Beranda Artikel Langit dan Mimpi yang Menjadi Nyata

Langit dan Mimpi yang Menjadi Nyata

ARTIKEL, LINGKARAKTUAL.COM – Di suatu sore yang tenang, ketika matahari mulai perlahan tenggelam di ufuk barat, langit menampilkan keindahan yang sulit diungkapkan dengan kata-kata. Warna jingga bercampur biru, seolah menjadi lukisan alam yang mengingatkan kita bahwa kehidupan selalu memiliki keindahan di setiap prosesnya.

Banyak orang menatap langit hanya sebagai pemandangan. Namun bagi sebagian orang, langit adalah sebuah teropong alam yang mengajak kita melihat lebih jauh dari sekadar apa yang ada di depan mata. Dari sana kita belajar tentang harapan, tentang mimpi, dan tentang keyakinan bahwa sesuatu yang tampak jauh sekalipun bisa kita raih.

Sering kali dalam hidup, kita merasa mimpi terlalu tinggi. Kita merasa tidak mampu, tidak cukup kuat, atau bahkan takut untuk memulai. Padahal, setiap mimpi besar selalu dimulai dari keberanian untuk percaya pada diri sendiri.

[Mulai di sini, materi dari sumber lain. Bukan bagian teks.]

-- ==== Sys2Proof/Safety.lean ====
section
/-! DEFINITION. The laws a lawful state of the part keeps, in the terms of the spec's rules, and the words the
statements about commands are written in. -/

namespace Sys2Proof.Machine

/-! ### Laws of the state -/

/-- The images the state holds: the stored one, and the snapshot being written (R200, R201). -/
def State.images (s : State) : List Image :=
  s.image.toList ++ (match s.store with
    | .writing i => [i]
    | .valid | .invalid => [])

/-- Every sparse table is in its canonical form. -/
def State.TablesLawful (s : State) : Prop :=
  tableWf s.points = true ∧ tableWf s.operators = true ∧ tableWf s.owners = true ∧
    ∀ i ∈ s.images, tableWf i.points = true ∧ tableWf i.operators = true

/-- The retained entries number at most 2048 and carry consecutive sequence numbers up to the one before the next
(R178). -/
def State.JournalLawful (s : State) : Prop :=
  s.journal.length ≤ 2048 ∧
    s.journal.map (·.seq) =
      (List.range s.journal.length).map (fun k => s.nextSeq - BitVec.ofNat 32 (s.journal.length - k))

/-- Every arrival sum is at most 255 and every load figure at most 4095 (R54, R55, R56). -/
def State.LoadLawful (s : State) : Prop :=
  ∀ t, (s.loadOf t).w ≤ 255 ∧ (s.loadOf t).l ≤ 4095

/-- The ranges of the flash settings, Da no greater than the H of the C beside it (R146). -/
def Flash.Lawful (f : Flash) : Prop :=
  20 ≤ f.c ∧ f.c ≤ 200 ∧ 1 ≤ f.df ∧ f.df ≤ f.c ∧ 1 ≤ f.da ∧ f.da ≤ f.c / 2 ∧ f.g ≤ 15

/-- The flash settings in force, staged and stored are in their ranges, and the position is within the cycle (R145,
R146). -/
def State.FlashLawful (s : State) : Prop :=
  s.flash.Lawful ∧ (∀ f, s.staged = some f → f.Lawful) ∧ (∀ i ∈ s.images, i.flash.Lawful) ∧ s.position < s.flash.c

/-- The ranges of the limits (R59, R203). -/
def Limits.Lawful (x : Limits) : Prop :=
  16 ≤ x.flood.onAt ∧ x.flood.onAt ≤ 4095 ∧ x.flood.offAt < x.flood.onAt ∧ 1 ≤ x.handoverLimit ∧
    x.handoverLimit ≤ 30 ∧ x.dueGrace ≤ 120 ∧ 2 ≤ x.silenceTime ∧ x.silenceTime ≤ 60

/-- The limits in force, held and stored, the schedule in force and stored, and every desk's horn tone and hold are in
their ranges (R59, R161, R166, R202, R203). -/
def State.SettingsLawful (s : State) : Prop :=
  s.limits.Lawful ∧ (∀ p, s.heldFlood = some p → ({ s.limits with flood := p } : Limits).Lawful) ∧
    scheduleOk s.schedule = true ∧
    (∀ d, (s.unit d).tone ≤ 7 ∧ 1 ≤ (s.unit d).hornHold ∧ (s.unit d).hornHold ≤ 15) ∧
    ∀ i ∈ s.images, i.limits.Lawful ∧ scheduleOk i.schedule = true ∧
      ∀ d, (i.desks.get d).tone ≤ 7 ∧ 1 ≤ (i.desks.get d).hornHold ∧ (i.desks.get d).hornHold ≤ 15

/-- No desk is in HANDOVER_OPEN or HANDOVER_REVIEW while its flood flag is set (R137). -/
def State.FloodLawful (s : State) : Prop :=
  ∀ d, s.inHandover d = true → (s.loadOf (.desk d)).flood = false

/-- The laws of a point record: its ranges (R2), active in step with the state (R2), silenced only while the point
stands in a list (R6), a record-only point's effective priority 4 (R15) and its states without UNACK and RTN_UNACK (R16,
R21). -/
def Point.Lawful (p : Point) : Prop :=
  1 ≤ p.base ∧ p.base ≤ 4 ∧ p.step ≤ 120 ∧ p.repeats ≤ 255 ∧ 1 ≤ p.effective ∧ p.effective ≤ p.base ∧
    (p.silenced = true → p.standing.isSome = true) ∧ (p.unacknowledged = true → p.base ≤ 3) ∧ (p.base = 4 → p.effective = 4) ∧
    (match p.state with
      | .normal => p.active = false ∧ p.effective = p.base
      | .unack _ | .acked _ => p.active = true
      | .rtnUnack _ => p.active = false
      | .shelved _ _ => p.effective = p.base)

/-- Every point record keeps its laws, every stored record is in its ranges (R2, R17). -/
def State.PointsLawful (s : State) : Prop :=
  (∀ t p, (t, p) ∈ s.points → p.Lawful) ∧
    ∀ i ∈ s.images, ∀ t c, (t, c) ∈ i.points → 1 ≤ c.base ∧ c.base ≤ 4 ∧ c.step ≤ 120

/-- Each event link's queue holds at most 8 frames, its hold line asserted exactly while it holds 8 (R26, R27). -/
def State.IntakeLawful (s : State) : Prop :=
  ∀ l, (s.eventLink l).queue.length ≤ 8 ∧ ((s.eventLink l).holdLine = true ↔ (s.eventLink l).queue.length = 8)

/-- How many BUSY replies of fifth frames a link has unsent (R193). -/
def SupLink.busyCount (l : SupLink) : Nat :=
  (l.unsent.filter (fun f => decide (f.role = .busyReply))).length

/-- Each link holds at most four taken frames and one BUSY reply, and a link that sends nothing has nothing waiting
(R193). -/
def State.LinksLawful (s : State) : Prop :=
  ∀ l, (s.link l).taken ≤ 4 ∧ (s.link l).busyCount ≤ 1 ∧ ((s.link l).sending = none → (s.link l).waiting = [])

/-- While the reset input is asserted the part is in reset (R198). -/
def State.ResetLawful (s : State) : Prop :=
  s.resetInput = true → ∃ c, s.phase = .inReset c

/-- The horn's hold count is at most 15 (R157), and the horn sounds exactly while its owner has a standing request
(R160). -/
def State.HornLawful (s : State) : Prop :=
  s.horn.count ≤ 15 ∧ (s.horn.output.isSome = true ↔ ∃ t, s.horn.owner = some t ∧ s.horn.requests.get t = true)

/-- Every carried list holds at most 32 entries, no point twice (R119). -/
def State.CarriedLawful (s : State) : Prop :=
  ∀ d, (s.carried d).length ≤ 32 ∧ ((s.carried d).map (·.tag)).Nodup

/-- The sign-on result of a slot (R64). -/
def State.resultAt (s : State) (d : Desk) (k : SlotId) : Option SignOn :=
  (s.slot d k).state.result?

/-- Every area an area set must cover for a desk: those the desk owns (R35, R90). -/
def State.Covers (s : State) (d : Desk) (set : AreaSet) : Prop :=
  ∀ a, s.owner a = some d → inSet set a = true

/-- Every area has at most one owner, and an owning desk has a holder with that area in the permitted set (R35). -/
def State.OwnersLawful (s : State) : Prop :=
  ∀ a d, s.owner a = some d → ∃ op r, s.holderRecord d = some (op, r) ∧ inSet r.areas a = true

/-- The laws of who is signed on where, on which the law of R35 rests: a signed-on operator has a record and is signed
on in one slot (R88); HOLDER is the result of the holder slot alone (R91), INCOMING that of the other slot in
HANDOVER_REVIEW alone (R118); the outgoing operator is the holder (R118); the incoming operator is qualified for what
the desk owns (R129); a desk out of service has read no key (R64). -/
def State.SignOnsLawful (s : State) : Prop :=
  (∀ d k op, s.signedOn d k = some op → (s.operator op).isSome = true) ∧
  (∀ d k d' k' op, s.signedOn d k = some op → s.signedOn d' k' = some op → d = d' ∧ k = k') ∧
  (∀ d k, (∃ op, s.resultAt d k = some (.holder op)) ↔ (s.unit d).state.holderSlot? = some k) ∧
  (∀ d k op, s.resultAt d k = some (.incoming op) ↔
    ∃ hk h, (s.unit d).state = .handoverReview hk h op ∧ k = hk.other) ∧
  (∀ d h, (s.unit d).state.handover? = some h → s.holder d = some h.outgoing) ∧
  (∀ d hk h inc r, (s.unit d).state = .handoverReview hk h inc → s.operator inc = some r →
    r.role.atLeast .operator = true ∧ s.Covers d r.areas) ∧
  (∀ d k, (s.unit d).state = .outOfService →
    (s.slot d k).state = .empty ∨ (s.slot d k).state = .oneContact ∨ (s.slot d k).state = .unpowered)

/-- The laws of desks and areas together (R35). -/
def State.DesksLawful (s : State) : Prop :=
  tableWf s.operators = true ∧ tableWf s.owners = true ∧ s.SignOnsLawful ∧ s.OwnersLawful

/-! ### Frames on the links -/

/-- The command a well-formed frame of a type is (R193, R208). -/
def frameCommand (l : Link) (type tag : Byte) (body : List Byte) : Instr :=
  match type.toNat with
  | 1 => .setPoint l tag body
  | 2 => .clearPoint l tag body
  | 3 => .assignArea l tag body
  | 4 => .setOperator l tag body
  | 5 => .clearOperator l tag body
  | 6 => .ack l tag body
  | 7 => .silence l tag body
  | 8 => .shelve l tag body
  | 9 => .unshelve l tag body
  | 10 => .handoverOpen l tag body
  | 11 => .handoverCancel l tag body
  | 12 => .handoverCommit l tag body
  | 13 => .brief l tag body
  | 14 => .timeMark l tag body
  | 15 => .setSchedule l tag body
  | 16 => .setDesk l tag body
  | 17 => .setLimits l tag body
  | 18 => .setFlash l tag body
  | 19 => .attnControl l tag body
  | 20 => .attnClear l tag body
  | 21 => .storeSave l tag body
  | 22 => .takeCommand l tag body
  | 23 => .reset l tag body
  | 32 => .status l tag body
  | 33 => .pointRead l tag body
  | 34 => .listRead l tag body
  | 35 => .journalRead l tag body
  | 36 => .deskRead l tag body
  | 37 => .operatorRead l tag body
  | 38 => .timeRead l tag body
  | _ => .unacceptedTypeFrame l type tag body

/-- The types that are commands, but for TAKE_COMMAND (R193, R208). -/
def commandType (type : Byte) : Bool :=
  decide (1 ≤ type.toNat) && decide (type.toNat ≤ 23) && decide (type.toNat ≠ 22)

/-- The types that are queries (R193, R208). -/
def queryType (type : Byte) : Bool :=
  decide (32 ≤ type.toNat) && decide (type.toNat ≤ 38)

/-- Bytes arriving one after the other on a link. -/
def receiveAll (l : Link) : List Byte → State → Host.Outcome State Fault Refusal
  | [], s => .next s
  | b :: rest, s =>
    match exec (.receiverTakesByte l b) s with
    | .next t => receiveAll l rest t
    | .fault r => .fault r
    | .refused r => .refused r

/-- A link that can take a frame: the part runs, and fewer than four frames wait (R193). -/
def State.canTake (s : State) (l : Link) : Prop :=
  s.phase = .running ∧ (s.link l).taken < 4

/-- The silence timer restarted, if the link is the command link and the part is not in LOCAL (R197). -/
def State.timerRestarted (l : Link) (s : State) : State :=
  match s.command with
  | .latched c _ => if c = l then { s with command := .latched c (s.runSeconds + BitVec.ofNat 32 s.limits.silenceTime) } else s
  | .unlatched | .lost _ _ => s

/-- The state in which a frame taken on a link is served: the receiver hunts (R191), a link that sends nothing has
taken its opportunity to send (R187), the silence timer is restarted (R197). -/
def State.listening (l : Link) (s : State) : State :=
  (takeOpportunity l (setReceiver l .hunting s)).timerRestarted l

/-- A frame goes to a link: sent at once if the link sends nothing, else waiting in its turn (R193). -/
def State.sends (l : Link) (f : OutFrame) (s : State) : State :=
  s.putLink l (match (s.link l).sending with
    | some _ => { s.link l with waiting := (s.link l).waiting ++ [f] }
    | none => { s.link l with sending := some f })

/-- A request is answered on its link. The reply has the type 128 plus the request's type modulo 128, and the request's
tag; its body begins with the status and the reason (R207). -/
def State.replies (l : Link) (type tag status reason : Byte) (body : List Byte) (s : State) : State :=
  s.sends l { role := .reply, type := 128 + type % 128, tag := tag, body := status :: reason :: body }

/-- A part that runs with a link latched as the command link, the link able to take a frame (R193, R195). -/
def State.commands (s : State) (l : Link) : Prop :=
  s.canTake l ∧ ∃ expiry, s.command = .latched l expiry

/-- A link that can take a frame, on which the part is not waiting to leave LOCAL (R193, R197): a query there changes no
routing. -/
def State.answers (s : State) (l : Link) : Prop :=
  s.canTake l ∧ ∀ lostAt, s.command ≠ .lost l lostAt

/-- The length of a request's body (R208). -/
def requestLength (type : Byte) : Nat :=
  match type.toNat with
  | 1 => 6 | 2 => 2 | 3 => 2 | 4 => 34 | 5 => 1 | 6 => 3 | 7 => 1 | 8 => 5 | 9 => 3 | 10 => 1 | 11 => 1 | 12 => 1
  | 13 => 3 | 14 => 5 | 15 => 15 | 16 => 13 | 17 => 7 | 18 => 4 | 19 => 3 | 20 => 1 | 33 => 2 | 34 => 4 | 35 => 5
  | 36 => 2 | 37 => 1
  | _ => 0

/-- A request's body of the right length with a value that its type's rule answers BAD_FIELD (R17, R24, R25, R39, R49,
R82, R84, R91, R97, R166, R168, R185, R202, R204, R206, R208, R209). -/
def outOfRange (type : Byte) (body : List Byte) : Prop :=
  let value (off len : Nat) : Nat := field body off len
  match type.toNat with
  | 1 => 1023 < value 0 2 ∨ 63 < value 2 1 ∨ value 3 1 = 0 ∨ 4 < value 3 1 ∨ 1 < value 5 1
  | 2 | 33 => 1023 < value 0 2
  | 3 => 63 < value 0 1 ∨ (5 < value 1 1 ∧ value 1 1 ≠ 255)
  | 4 => 63 < value 0 1 ∨ value 1 3 = 0 ∨ 3 < value 5 1 ∨ 1 < value 14 1 ∨ 1 < value 17 1 ∨
      (value 14 1 = 1 ∧ value 17 1 = 1 ∧ value 18 2 < value 15 2) ∨ 1 < value 20 1 ∨
      (12 < value 21 1 ∧ value 21 1 ≠ 255) ∨
      (value 21 1 ≤ 12 ∧ ∃ j, j < value 21 1 ∧ (value (22 + j) 1 < 32 ∨ 126 < value (22 + j) 1))
  | 5 | 37 => 63 < value 0 1
  | 6 | 8 | 9 | 13 => 5 < value 0 1 ∨ 1023 < value 1 2
  | 7 | 10 | 11 | 12 => 5 < value 0 1
  | 14 => 86400 ≤ value 2 3
  | 15 => value 0 1 = 0 ∨ 4 < value 0 1 ∨ (∃ j, j < value 0 1 ∧ 86400 ≤ value (1 + 3 * j) 3) ∨
      (∃ j, j + 1 < value 0 1 ∧ value (4 + 3 * j) 3 ≤ value (1 + 3 * j) 3) ∨ 1 < value 13 1 ∨ 1 < value 14 1
  | 16 => 5 < value 0 1 ∨ 1 < value 1 1 ∨ 1 < value 2 1 ∨ 7 < value 11 1
  | 19 => 1 < value 1 1 ∨ 1 < value 2 1
  | 34 => 6 < value 0 1
  | 36 => 5 < value 0 1 ∨ 1 < value 1 1
  | _ => False

/-- What an event about desk `d` leaves beside that desk and the ownership table, when it changes no alarm itself:
`u` is the state before it with the event's own changes of other fields, and `ends` is desk `d`'s unit as the event
leaves it before routing is worked out. Routing is worked out once, over the state before the event and the state it
leaves, which is `u` with that unit, the owners as they end, and the event's entries (R37; `RoutingWorkedOut` says what
that does, to desks in handover too; the desks among themselves: log 14). So the points are as they were but for the
silenced field of those whose target has moved, a desk in no handover is as it was, and else only the journal, the
attention flags and the links differ from `u`. -/
def State.RoutedAround (d : Desk) (ends : DeskUnit) (s u t : State) : Prop :=
  (∃ journal nextSeq attention links,
    t = reroute s { u.putUnit d ends with
      owners := t.owners, journal := journal, nextSeq := nextSeq, attention := attention, links := links }) ∧
    t = { u with points := t.points, owners := t.owners, desks := t.desks, journal := t.journal, nextSeq := t.nextSeq
                 attention := t.attention, links := t.links } ∧
    (∀ e, e ≠ d → s.inHandover e = false → t.unit e = s.unit e) ∧
    ∀ x, t.point x = (s.point x).map (fun p =>
      if p.standing.isSome = true ∧ s.target p.area ≠ t.target p.area then { p with silenced := false } else p)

Langit tidak pernah membatasi pandangan manusia. Ia luas, tanpa batas. Begitu pula mimpi kita. Yang sering membatasi hanyalah keraguan di dalam hati kita sendiri.

Orang-orang yang berhasil bukanlah mereka yang tidak pernah jatuh. Mereka hanyalah orang-orang yang tetap melangkah meskipun jalan terasa sulit. Mereka menjadikan setiap kegagalan sebagai pelajaran, bukan alasan untuk berhenti.

Ketika kita menatap langit yang luas, sebenarnya alam sedang mengajarkan satu hal penting: mimpi bukan hanya untuk dibayangkan, tetapi untuk diperjuangkan. Setiap langkah kecil yang kita ambil hari ini adalah bagian dari perjalanan menuju mimpi itu.

Tidak ada mimpi yang terlalu besar bagi mereka yang berani mencoba. Tidak ada harapan yang terlalu jauh bagi mereka yang terus berusaha. Karena pada akhirnya, mimpi bukanlah sekadar angan-angan. Ia adalah masa depan yang sedang menunggu untuk diwujudkan.

Maka, ketika suatu hari kamu menatap langit yang indah, ingatlah satu hal:
mimpi yang hari ini terlihat jauh, suatu saat bisa menjadi kenyataan bagi mereka yang tidak pernah berhenti berjuang.